* **Task**: Copy exactly the lines of the data below that run from the line holding "R81-R87, R102-R104). -/" through the line holding "modFab (fun b", both ends included.

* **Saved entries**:
━━━
-- ==== Sys2Proof/Machine/Fabric.lean ====
section
/-! DEFINITION. Fabric slots, planes, spill and mirrors (R67-R77, R81-R87, R102-R104). -/

namespace Sys2Proof.Machine

/-! ### The end of a hyperperiod (R36) -/

/-- The phase error as slots, a half away from zero (R36). -/
def errorSlots (errPs : Int) : Int :=
  let q : Int := ((2 * errPs.natAbs + 15625) / 31250 : Nat)
  if errPs < 0 then -q else q

/-- The steering of the next boundary (R36, R38): the phase error as the last reference gave it; none without a reference, or
where the device itself is its CAN master (R156). A reference that has returned counts from this boundary on. [log 118 DESIGN CHOICE] -/
def steering (s : State) (c : Comb) : Int :=
  let own := c.tsrc == 2 && (portAt s c.tref).can.refState == 4
  if (s.comb.tickState = 1 ∨ s.comb.refBack) ∧ ¬ own then min (max (errorSlots s.comb.phasePs) (-(c.p : Int))) c.p else 0

/-- Slots from the start of the tick in progress to the end of the hyperperiod that is steered by `k` (R36). -/
def slotsToEnd (s : State) (c : Comb) (k : Int) : Int := 64 * ((c.hyper : Int) - s.clk.tick) + k

/-! ### Planes (R70-R74) -/

/-- A plane is out of service. -/
def planeDown (s : State) : Bool := s.fab.planeA.failed || s.fab.planeB.failed
def planesDown (s : State) : Bool := s.fab.planeA.failed && s.fab.planeB.failed

/-- Slots of the tick in progress: 64, and in a hyperperiod's last tick what the steering leaves or adds (R36). -/
def slotsNow (s : State) : Nat :=
  match s.comb.active with
  | none => 64
  | some c => if s.clk.boundaryDue then (slotsToEnd s c s.comb.dueK).toNat else min 64 (slotsToEnd s c (steering s c)).toNat

/-- The pointers of every port at 0 (R77). -/
def resetPointers (s : State) : State :=
  modFab (fun b => { b with ports := b.ports.map fun p => { p with grantPtr := 0, acceptPtr := 0 } }) s

/-- The reservations of a tick: slot, input, output, class, by slot (R42). -/
def reservations (due : List (BitVec 64)) : List (Nat × Nat × Nat × Nat) :=
  (List.range 64).flatMap fun slot =>
    (due.filter fun a => actType a == 1 && (match actRun a with | some (f, n) => f ≤ slot && slot < f + n | none => false)).map
      fun a => (slot, actIn a, actOut a, actTc a)

/-- A double-slot map: double slot, input, output, class. -/
abbrev DoubleMap := List (Nat × Nat × Nat × Nat)

/-- The lowest double slot free at an input, and at an output. -/
def freeAtIn (m : DoubleMap) (i : Nat) : Nat := ((List.range 32).find? fun d => !m.any fun e => e.1 == d && e.2.1 == i).getD 0
def freeAtOut (m : DoubleMap) (o : Nat) : Nat := ((List.range 32).find? fun d => !m.any fun e => e.1 == d && e.2.2.1 == o).getD 0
━━━
* **Response below**:
/-! DEFINITION. Fabric slots, planes, spill and mirrors (R67-R77, R81-R87, R102-R104). -/

namespace Sys2Proof.Machine

/-! ### The end of a hyperperiod (R36) -/

/-- The phase error as slots, a half away from zero (R36). -/
def errorSlots (errPs : Int) : Int :=
  let q : Int := ((2 * errPs.natAbs + 15625) / 31250 : Nat)
  if errPs < 0 then -q else q

/-- The steering of the next boundary (R36, R38): the phase error as the last reference gave it; none without a reference, or
where the device itself is its CAN master (R156). A reference that has returned counts from this boundary on. [log 118 DESIGN CHOICE] -/
def steering (s : State) (c : Comb) : Int :=
  let own := c.tsrc == 2 && (portAt s c.tref).can.refState == 4
  if (s.comb.tickState = 1 ∨ s.comb.refBack) ∧ ¬ own then min (max (errorSlots s.comb.phasePs) (-(c.p : Int))) c.p else 0

/-- Slots from the start of the tick in progress to the end of the hyperperiod that is steered by `k` (R36). -/
def slotsToEnd (s : State) (c : Comb) (k : Int) : Int := 64 * ((c.hyper : Int) - s.clk.tick) + k

/-! ### Planes (R70-R74) -/

/-- A plane is out of service. -/
def planeDown (s : State) : Bool := s.fab.planeA.failed || s.fab.planeB.failed
def planesDown (s : State) : Bool := s.fab.planeA.failed && s.fab.planeB.failed

/-- Slots of the tick in progress: 64, and in a hyperperiod's last tick what the steering leaves or adds (R36). -/
def slotsNow (s : State) : Nat :=
  match s.comb.active with
  | none => 64
  | some c => if s.clk.boundaryDue then (slotsToEnd s c s.comb.dueK).toNat else min 64 (slotsToEnd s c (steering s c)).toNat

/-- The pointers of every port at 0 (R77). -/
def resetPointers (s : State) : State :=
  modFab (fun b => { b with ports := b.ports.map fun p => { p with grantPtr := 0, acceptPtr := 0 } }) s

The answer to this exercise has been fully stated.